[EM] divided house problem of close vote (50%+1)
juho4880 at yahoo.co.uk
Wed Mar 14 22:19:04 PDT 2007
On Mar 14, 2007, at 12:15 , raphfrk at netscape.net wrote:
> Doubtless this won't thread correctly.
> Juho said
> > Some observations.
> > The description talks only about the "yes" votes. Is the assumption
> > that the "no" votes mean "no action will be taken"?
> > If we are talking about approving a new law then this is quite
> > typical, but if we vote for example about whether we should send our
> > rocket to Mars or Venus, then both sides should be treated in the
> > same way.
> > In the described method repeated 45% yes, 55% no results do not lead
> > to final "no" (assuming super majority and new referendum levels
> > 40%). If we have only one rocket to send, voting first on sending
> > rocket to Mars, then on sending it to Venus, then to Mars etc. is
> > fair either. But maybe the method is not intended for this kind of
> > elections with two similar alternatives to choose from.
> I get the impression the vote would go something like:
> Initial scores = 0
> Round 1
> Mars: 45% +0 = 45 (-50 = -5)
> Venus: 55% +0 = 55 (-50 = +5)
> Round 2
> Mars: 45% -5 = 40 (-50 = -10)
> Venus: 55% +5 = 60 (-50 = +10)
> Round 3
> Mars: 45% -10= 35 (-50 = -15)
> Venus: 55% +10= 65 (-50 = +15)
> Round 4
> Mars: 45% -15= 30 (-50 = -15)
> Venus: 55% +15= 70 (-50 = +15)
> Venus wins as >2/3
Yes. You seem to assume that the Mars and Venus votes would take
place more or less simultaneously.
Howard Swerdfeger's xls sheet btw doesn't behave exactly the same way
as the written description of the method says. It doesn't let the
Mars results drop below 45%. Thanks to Howard Swerdfeger for
providing the sheet. Tthat is a good method to give clear
(operational) definitions to the methods.

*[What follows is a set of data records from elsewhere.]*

-- ==== Sys2Proof/Machine/Core.lean ====
section
/-! DEFINITION. The machine as the host's interface takes it. -/

def Sys2Proof.core : Host.Core :=
  { State := Sys2Proof.Machine.State
    Fault := Sys2Proof.Machine.Fault
    Refusal := Sys2Proof.Machine.Refusal
    step := Sys2Proof.Machine.step
    reset := Sys2Proof.Machine.State.reset }
end

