-- ==== Sys2Proof/Laws/Frames.lean ====
section
/-! SUPPORT. All a SEQ step of any command can do when it answers a next state, said once: the bus transaction, the
registers it may write, the phase it goes to and what the history gains. -/

namespace Sys2Proof.Machine

/-- What happens on the bus in one SEQ step of `i` from `s`: `u` is the state right after it. -/
def BusStep (i : Instr) (s u : State) : Prop :=
  (i.opNumber = 0xB ∧ storeAddr i s = none ∧ u = s) ∨
  (i.opNumber ≠ 0xB ∧ storeAddr i s = none ∧ ∃ addr k, cellAt s.cfg addr = some k ∧ u = afterRead addr k s) ∨
  (i.opNumber ≠ 0xB ∧ ∃ addr k d, storeAddr i s = some addr ∧ cellAt s.cfg addr = some (.spr k) ∧
    u = afterWrite addr k d s)

/-- What a SEQ step of `i` does after its transaction: from `u` to `t`. -/
def AfterBus (i : Instr) (s u t : State) : Prop :=
  ∃ new, t = { u with
      res := t.res, v := t.v, hi := t.hi, lo := t.lo, l := t.l, busy := t.busy, ph := t.ph, draws := t.draws
      hist := new ++ u.hist } ∧
    ((new = [] ∧ t.busy = true ∧ t.ph ≠ .idle ∧ phaseFits i t.ph = true) ∨
      (new = [.completed i] ∧ t.busy = false ∧ t.ph = .idle)) ∧
    (writesRes i = false → t.res = s.res) ∧ (writesV i = false → t.v = s.v) ∧
    (samples i = false → t.hi = s.hi ∧ t.lo = s.lo ∧ t.l = s.l)

theorem setCell_regs (s : State) (k : SprCell) (d : Byte) :
    (setCell s k d).res = s.res ∧ (setCell s k d).v = s.v ∧ (setCell s k d).hi = s.hi ∧
      (setCell s k d).lo = s.lo ∧ (setCell s k d).l = s.l := by
  cases k <;> exact ⟨rfl, rfl, rfl, rfl, rfl⟩

/-- A step that is a bus write and the move to phase `k`. -/
theorem write_goto_spec {i : Instr} {addr : Addr} {d : Byte} {s t : State} {k : Nat} (hi : i.opNumber ≠ 0xB)
    (hs : storeAddr i s = some addr) (hf : phaseFits i (.step k) = true) (h : withWrite addr d s (goto k) = .next t) :
    ∃ u, BusStep i s u ∧ AfterBus i s u t := by
  obtain ⟨c, hc, rfl⟩ := withWrite_eq_next h
  obtain ⟨h1, h2, h3, h4, h5⟩ := setCell_regs s c d
  exact ⟨_, .inr (.inr ⟨hi, addr, c, d, hs, hc, rfl⟩), [], rfl, .inl ⟨rfl, rfl, by simp, hf⟩, fun _ => h1, fun _ => h2,
    fun _ => ⟨h3, h4, h5⟩⟩

/-- A step that is a bus write and the completion. -/
theorem write_complete_spec {i : Instr} {addr : Addr} {d : Byte} {s t : State} (hi : i.opNumber ≠ 0xB)
    (hs : storeAddr i s = some addr) (h : withWrite addr d s (complete i) = .next t) :
    ∃ u, BusStep i s u ∧ AfterBus i s u t := by
  obtain ⟨c, hc, rfl⟩ := withWrite_eq_next h
  obtain ⟨h1, h2, h3, h4, h5⟩ := setCell_regs s c d
  exact ⟨_, .inr (.inr ⟨hi, addr, c, d, hs, hc, rfl⟩), [.completed i], rfl, .inr ⟨rfl, rfl, rfl⟩, fun _ => h1,
    fun _ => h2, fun _ => ⟨h3, h4, h5⟩⟩

/-- A step of a read-modify-write. -/
theorem readModifyWrite_spec {i : Instr} {addr : Addr} {modify : Byte → Byte} {s t : State} (hi : i.opNumber ≠ 0xB)
    (hs : storeAddr i s = if s.ph = .step 1 then some addr else none) (hf : phaseFits i (.step 1) = true)
    (hv : writesV i = true) (h : readModifyWrite i addr modify s = .next t) :
    ∃ u, BusStep i s u ∧ AfterBus i s u t := by
  by_cases hp : s.ph = .step 1
  · rw [readModifyWrite_write hp] at h
    exact write_complete_spec hi (by rw [hs, if_pos hp]) h
  · rw [readModifyWrite_read hp] at h
    obtain ⟨c, hc, rfl⟩ := withRead_eq_next h
    exact ⟨_, .inr (.inl ⟨hi, by rw [hs, if_neg hp], addr, c, hc, rfl⟩), [], rfl, .inl ⟨rfl, rfl, by simp, hf⟩,
      fun _ => rfl, fun e => by simp [hv] at e, fun _ => ⟨rfl, rfl, rfl⟩⟩

/-- A read of a sample, and what follows it. -/
theorem sample_spec {i : Instr} {s t : State} (hi : i = .rline ∨ i = .waitf) {next : State → State}
    (hn : ∀ u, AfterBus i u u (next u) ∧ (i = .waitf → (next u).res = u.res) ∧ (next u).v = u.v)
    (h : sampleFirst s next = .next t ∨ sampleSecond s next = .next t) :
    ∃ u, BusStep i s u ∧ AfterBus i s u t := by
  have hop : i.opNumber ≠ 0xB := by rcases hi with rfl | rfl <;> decide
  have hst : storeAddr i s = none := by rcases hi with rfl | rfl <;> rfl
  have hsm : samples i = true := by rcases hi with rfl | rfl <;> rfl
  have key : ∀ (addr : Addr) (c : Cell) (u : State), cellAt s.cfg addr = some c →
      u = { afterRead addr c s with hi := u.hi, lo := u.lo, l := u.l } → t = next u →
      ∃ u, BusStep i s u ∧ AfterBus i s u t := by
    intro addr c u hc hu ht
    refine ⟨afterRead addr c s, .inr (.inl ⟨hop, hst, addr, c, hc, rfl⟩), ?_⟩
    obtain ⟨⟨new, e, hb, hr, -, -⟩, hw, hv⟩ := hn u
    rw [← ht] at e hb hr hw hv
    refine ⟨new, ?_, hb, fun hw' => ?_, fun _ => ?_, fun hs' => by simp [hsm] at hs'⟩
    · rw [e, hu]
    · rcases hi with rfl | rfl
      · cases hw'
      · rw [hw rfl, hu]; rfl
    · rw [hv, hu]; rfl
  rcases h with h | h
  · unfold sampleFirst readHi readLo at h
    split at h
    · obtain ⟨c, hc, ht⟩ := withRead_eq_next h
      exact key _ c _ hc rfl ht
    · obtain ⟨c, hc, ht⟩ := withRead_eq_next h
      exact key _ c _ hc rfl ht
  · unfold sampleSecond readHi readLo at h
    split at h
    · obtain ⟨c, hc, ht⟩ := withRead_eq_next h
      exact key _ c _ hc rfl ht
    · obtain ⟨c, hc, ht⟩ := withRead_eq_next h
      exact key _ c _ hc rfl ht

/-- What follows a sample of `WAITF`. -/
theorem waitDecide_spec (w : WaitPhase) (u : State) :
    AfterBus .waitf u u (waitDecide w u) ∧ (Instr.waitf = .waitf → (waitDecide w u).res = u.res) ∧
      (waitDecide w u).v = u.v := by
  refine ⟨?_, fun _ => waitDecide_res w u, waitDecide_v w u⟩
  have hgo : ∀ w' : WaitPhase, AfterBus .waitf u u (gotoWait w' .s0 u) := fun w' =>
    ⟨[], rfl, .inl ⟨rfl, rfl, by simp, rfl⟩, fun _ => rfl, fun _ => rfl, fun _ => ⟨rfl, rfl, rfl⟩⟩
  have hco : AfterBus .waitf u u (complete .waitf u) :=
    ⟨[.completed .waitf], rfl, .inr ⟨rfl, rfl, rfl⟩, fun _ => rfl, fun _ => rfl, fun _ => ⟨rfl, rfl, rfl⟩⟩
  cases w <;> simp only [waitDecide] <;> split
  · exact hgo _
  · exact hgo _
  · exact hgo _
  · exact hgo _
  · exact hco
  · exact hgo _

/-- All a SEQ step of any command can do when it answers a next state: one transaction, and what follows it. -/
theorem exec_eq_next {i : Instr} {s t : State} (h : exec i s = .next t) :
    ∃ u, BusStep i s u ∧ AfterBus i s u t := by
  cases i with
  | rd addr =>
    obtain ⟨c, hc, rfl⟩ := withRead_eq_next (exec_rd addr s ▸ h)
    exact ⟨_, .inr (.inl ⟨by simp [Instr.opNumber], rfl, addr, c, hc, rfl⟩), [.completed (.rd addr)], rfl, .inr ⟨rfl, rfl, rfl⟩,
      nofun, fun _ => rfl, fun _ => ⟨rfl, rfl, rfl⟩⟩
  | wr addr value => exact write_complete_spec (by simp [Instr.opNumber]) rfl (exec_wr addr value s ▸ h)
  | setb addr bit =>
    have hb : bit < 8 := (withIndex_eq_next (by simpa only [exec, execSetb] using h)).1
    exact readModifyWrite_spec (by simp [Instr.opNumber]) rfl rfl rfl (exec_setb hb addr s ▸ h)
  | clrb addr bit =>
    have hb : bit < 8 := (withIndex_eq_next (by simpa only [exec, execClrb] using h)).1
    exact readModifyWrite_spec (by simp [Instr.opNumber]) rfl rfl rfl (exec_clrb hb addr s ▸ h)
  | tstb addr bit =>
    have hb : bit < 8 := (withIndex_eq_next (by simpa only [exec, execTstb] using h)).1
    obtain ⟨c, hc, rfl⟩ := withRead_eq_next (exec_tstb hb addr s ▸ h)
    exact ⟨_, .inr (.inl ⟨by simp [Instr.opNumber], rfl, addr, c, hc, rfl⟩), [.completed (.tstb addr bit)], rfl,
      .inr ⟨rfl, rfl, rfl⟩, nofun, nofun, fun _ => ⟨rfl, rfl, rfl⟩⟩
  | sprEn n flag =>
    have hb : n < 8 := (withIndex_eq_next (by simpa only [exec, execSprEn] using h)).1
    exact readModifyWrite_spec (by simp [Instr.opNumber]) rfl rfl rfl (exec_sprEn hb flag s ▸ h)
  | sprMc n flag =>
    have hb : n < 8 := (withIndex_eq_next (by simpa only [exec, execSprMc] using h)).1
    exact readModifyWrite_spec (by simp [Instr.opNumber]) rfl rfl rfl (exec_sprMc hb flag s ▸ h)
  | sprBlk n block =>
    have hb : n < 8 := (withIndex_eq_next (by simpa only [exec, execSprBlk] using h)).1
    exact write_complete_spec (by simp [Instr.opNumber]) rfl (exec_sprBlk hb block s ▸ h)
  | sprCol n colour =>
    have hb : n < 8 := (withIndex_eq_next (by simpa only [exec, execSprCol] using h)).1
    exact write_complete_spec (by simp [Instr.opNumber]) rfl (exec_sprCol hb colour s ▸ h)
  | sprPos n x y =>
    have hb : n < 8 := (withIndex_eq_next (by simpa only [exec, execSprPos] using h)).1
    rw [exec_sprPos hb] at h
    split at h
    · next hp => exact write_goto_spec (by simp [Instr.opNumber]) (by simp [storeAddr, hp]) rfl h
    · next hp =>
      obtain ⟨c, hc, rfl⟩ := withRead_eq_next h
      exact ⟨_, .inr (.inl ⟨by simp [Instr.opNumber], by simp [storeAddr, hp], _, c, hc, rfl⟩), [], rfl,
        .inl ⟨rfl, rfl, by simp, rfl⟩, fun _ => rfl, nofun, fun _ => ⟨rfl, rfl, rfl⟩⟩
    · next hp => exact write_complete_spec (by simp [Instr.opNumber]) (by simp [storeAddr, hp]) h
    · next h1 h2 h3 =>
      refine write_goto_spec (by simp [Instr.opNumber]) ?_ rfl h
      simp only [storeAddr]
      rw [if_neg h1, if_neg h2, if_neg h3]
  | sprCc ca cb =>
    by_cases hp : s.ph = .step 1
    · exact write_complete_spec (by simp [Instr.opNumber]) (by simp [storeAddr, hp]) (exec_sprCc_second hp ca cb ▸ h)
    · exact write_goto_spec (by simp [Instr.opNumber]) (by simp [storeAddr, hp]) rfl (exec_sprCc_first hp ca cb ▸ h)
  | blkAddr pointer =>
    simp only [exec, execBlkAddr] at h
    cases h
    refine ⟨s, .inl ⟨rfl, rfl, rfl⟩, [.completed (.blkAddr pointer)], ?_, .inr ⟨rfl, rfl, rfl⟩, nofun, fun _ => ?_,
      fun _ => ?_⟩ <;> split <;> first | rfl | exact ⟨rfl, rfl, rfl⟩
  | rline =>
    simp only [exec, execRline] at h
    split at h
    · exact sample_spec (next := fun t => complete .rline { t with res := t.l.setWidth 16 }) (.inl rfl)
        (fun u => ⟨⟨[.completed .rline], rfl, .inr ⟨rfl, rfl, rfl⟩, nofun, fun _ => rfl,
        fun _ => ⟨rfl, rfl, rfl⟩⟩, nofun, rfl⟩) (.inr h)
    · exact sample_spec (next := goto 1) (.inl rfl) (fun u => ⟨⟨[], rfl, .inl ⟨rfl, rfl, by simp, rfl⟩, nofun, fun _ => rfl,
        fun _ => ⟨rfl, rfl, rfl⟩⟩, nofun, rfl⟩) (.inl h)
  | waitf =>
    have hgo : ∀ (w : WaitPhase) (u : State), AfterBus .waitf u u (gotoWait w .s1 u) ∧
        (Instr.waitf = .waitf → (gotoWait w .s1 u).res = u.res) ∧ (gotoWait w .s1 u).v = u.v := fun w u =>
      ⟨⟨[], rfl, .inl ⟨rfl, rfl, by simp, rfl⟩, fun _ => rfl, fun _ => rfl, fun _ => ⟨rfl, rfl, rfl⟩⟩,
        fun _ => rfl, rfl⟩
    simp only [exec, execWaitf] at h
    split at h
    · exact sample_spec (.inr rfl) (waitDecide_spec _) (.inr h)
    · exact sample_spec (.inr rfl) (hgo _) (.inl h)
    · exact sample_spec (.inr rfl) (hgo _) (.inl h)

end Sys2Proof.Machine
end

Note that it is possible that the sum of Mars and Venus votes need
not be 100%. It is possible for example to have a faction that is
eager to send a rocket to any planet. As a result both planets may
get !50% results. In this case I don't know what happens if both
planets reach the super majority limit at the same round.
One could also make the rules such that there is only one Mars vs.
Venus vote at each round and the decision will be made when the
balance will go from 50% to some threshold % to either direction.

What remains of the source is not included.